Large-Scale Applications

Our results show that simpler designed reactors work in small field settings, but the treatable volume needs to increase drastically to address rising Se discharge volumes (Dessouki and Ryan 2010). Our pilot-sized bioreactor system treated mine water at a rate of  0.2 m3/h; however, a full-scale system would need to treat a minimum discharge flow of 0.5 m3/s, or 1,800 m3/h, to treat Dyno Lake’s average discharge. However, this end-pit lake is only one of many effluent sources at this mine site. While scaling up the size of the bioreactor system appears to be a logical step, we estimate that the size needed to achieve successful treatment of present Se concentrations (Table 1) and discharge volumes between 0.5 and 1 m3/s, reactors the size of a small end-pit lake would be needed.

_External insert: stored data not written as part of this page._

-- ==== Sys2Proof/Machine/Stream.lean ====
section
/-! DEFINITION. The dispatcher's own commands: dispatch, completion, SKIP and FLUSH, latches, step start and step end
(13_control_core.md R350 to R354). -/
namespace Sys2Proof.Machine

/-- A record that the dispatcher itself rejects: an OP outside R347, more than four waits, or a body that LEN cuts short. -/
def WinCmd.refused (w : WinCmd) : Bool :=
  !opListed w.op || decide (bits (byteAt w.record 1) 6 4 > 4) || decide (w.record.length < bodyEnd w.op w.record)

/-- DISPATCH: the first command of the window that may go is bound to its engine; nothing while a rejection is held (R350, R353). -/
def execDispatch (st : Stall) (s : State) : Host.Outcome State Fault Refusal :=
  let d := s.dspOf st
  if d.held.isSome || !s.stallUp st then .next s
  else match s.pick st [] d.window with
    | none => .next s
    | some (w, rest) =>
      let t := s.putWindow st { d with window := rest, running := d.running ++ [w] }
      if w.refused then done s (t.reject st w) else done s t

/-- A command with status OK leaves its engine and releases its latch (R351); a STEP_END reaches the sequencer (R354). -/
def State.complete (s : State) (st : Nat) (w : WinCmd) : State :=
  let t := (s.dropRunning st w.seq).dqDone st w
  let t := if w.relEn || w.op == opLatchRel then t.release st w.relStall w.rel else t
  if w.op = opStepEnd then
    match t.paddockOf st with
    | some p =>
      let k := t.pdkOf p
      if k.running && !k.ended.contains st then t.putPdk p { k with ended := k.ended ++ [st] } else t
    | none => t
  else t

/-- COMMAND_COMPLETE. -/
def execCommandComplete (st : Stall) (seq : Word) (s : State) : Host.Outcome State Fault Refusal :=
  match (s.dspOf st).running.find? fun w => w.seq == seq && w.ok with
  | none => .next s
  | some w => done s (s.complete st w)

/-- DSP_SKIP. -/
def execDspSkip (st : Stall) (s : State) : Host.Outcome State Fault Refusal := if s.stallUp st then done s (s.skip st) else .next s
/-- DSP_FLUSH. -/
def execDspFlush (st : Stall) (s : State) : Host.Outcome State Fault Refusal := if s.stallUp st then done s (s.flush st) else .next s

/-- A command waits on, or releases in its own stall, a latch of a mask. -/
def WinCmd.touches (w : WinCmd) (st mask : Nat) : Bool :=
  w.latches.any (fun l => bit mask l) || (match w.frees st with | some k => bit mask k | none => false)

/-- LATCH_ARM: waits for every earlier command that names a masked latch, then clears them (R352). -/
def execLatchArm (st : Stall) (seq : Word) (s : State) : Host.Outcome State Fault Refusal :=
  match s.runningCmd st seq opLatchArm with
  | none => .next s
  | some w =>
    let mask := recField w.record latchArmLayout 0
    if ((s.dspOf st).earlier seq).any fun x => x.touches st mask then .next s
    else done s (((List.range 256).foldl (fun u l => if bit mask l then u.setLatch st l false else u) s).finish st w)

/-- LATCH_REL: complete once its waits are met; its completion releases REL (R351). -/
def execLatchRel (st : Stall) (seq : Word) (s : State) : Host.Outcome State Fault Refusal :=
  match s.runningCmd st seq opLatchRel with
  | none => .next s
  | some w => done s (s.finish st w)

/-- STEP_END: complete once every command accepted before it has completed (R354). -/
def execStepEnd (st : Stall) (seq : Word) (s : State) : Host.Outcome State Fault Refusal :=
  match s.runningCmd st seq opStepEnd with
  | none => .next s
  | some w => if ((s.dspOf st).earlier seq).isEmpty then done s (s.finish st w) else .next s

/-- STEP_START_MSG: the message of the sequencer arrives and is held one deep until WSTEP takes it (R354). -/
def execStepStartMsg (st : Stall) (s : State) : Host.Outcome State Fault Refusal :=
  match SMap.get s.stepMsgs [] st with
  | [] => .next s
  | m :: rest =>
    done s { (s.putDsp st { s.dspOf st with stepMsg := some m }) with stepMsgs := SMap.set s.stepMsgs [] st rest }

end Sys2Proof.Machine
end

Since most discharges, especially from mine sites, flow out of end-pit lakes or settling ponds, we suggest using these water bodies themselves as in situ bioreactors. Organic content in the lake can be increased significantly by adding plant waste products (e.g. woodchips, hay, leaf litter, compost, municipal sewage, agricultural waste), to provide carbon and nitrogen sources for the sulfur/Se reducing bacteria (McCullough and Lund 2011). We have shown that the desired Se reducing bacteria are already present in an end-pit lake laden with Se. Supplementary addition of phosphorus and/or nitrogen through fertilization (dependent on ambient ratios and concentrations) can induce a strong phytoplankton bloom (Schindler 1980), which will reduce DO in the hypolimnion, thereby creating an anoxic environment for the bacterial community. Variation in water levels and discharge volumes, which were addressed through reservoir tanks in the small-scale experiment, require special consideration during the design of a large treatment facility. Fluctuations in the water table would not be too much of a concern, as long as anaerobic conditions within the pit do not get disturbed. Provided the treatment pit is situated at the bottom of the watershed, management of the inflowing water sources upstream can dampen extreme events and ensure continuous successful Se treatment.

We suggest that using end-pit lakes as in situ bioreactors would be the next step in cost efficiency and that this approach would require even less effort than constructing ground-level bioreactors next to lake outflows. While in situ remediation of end-pit lakes has already been tried for acid mine drainage (AMD) lakes (Koschorreck et al. 2011; Lessmann et al. 2003), our results suggest that non-acidic lakes are even more suitable for this approach and should be further investigated.

Conclusions

In our model approach, we applied the general mechanisms of anaerobic bioreactors in the cheapest way possible, together with locally available resources. In our pilot-scale project, we showed effective Se reduction in the field, reducing the concentration of Se in non-acidic mine water by 95 %, even at a water temperature of 2 °C. We highlighted three major factors required for successful Se removal: an aquatic anoxic environment, organic matter providing a carbon and nitrogen source as a bacterial substrate, and sulfur/Se reducing bacteria. Moreover, we showed that those three prerequisites can be met while keeping overall costs low. By assessing the local environment, a field source of Se-reducing bacteria can be collected for use without expensive microbiological testing, laboratory rearing, or purchasing of a commercial inoculant. The overall costs of construction and maintenance of the reactor remained comparatively low by using easily accessible organic substrate manure as well as integrating simple building materials into the landscape. The results are promising for larger-scale applications and the use of existing industrial structures, such as settling ponds or small end-pit lakes, can make increases in scale feasible and integration into mine remediation processes possible.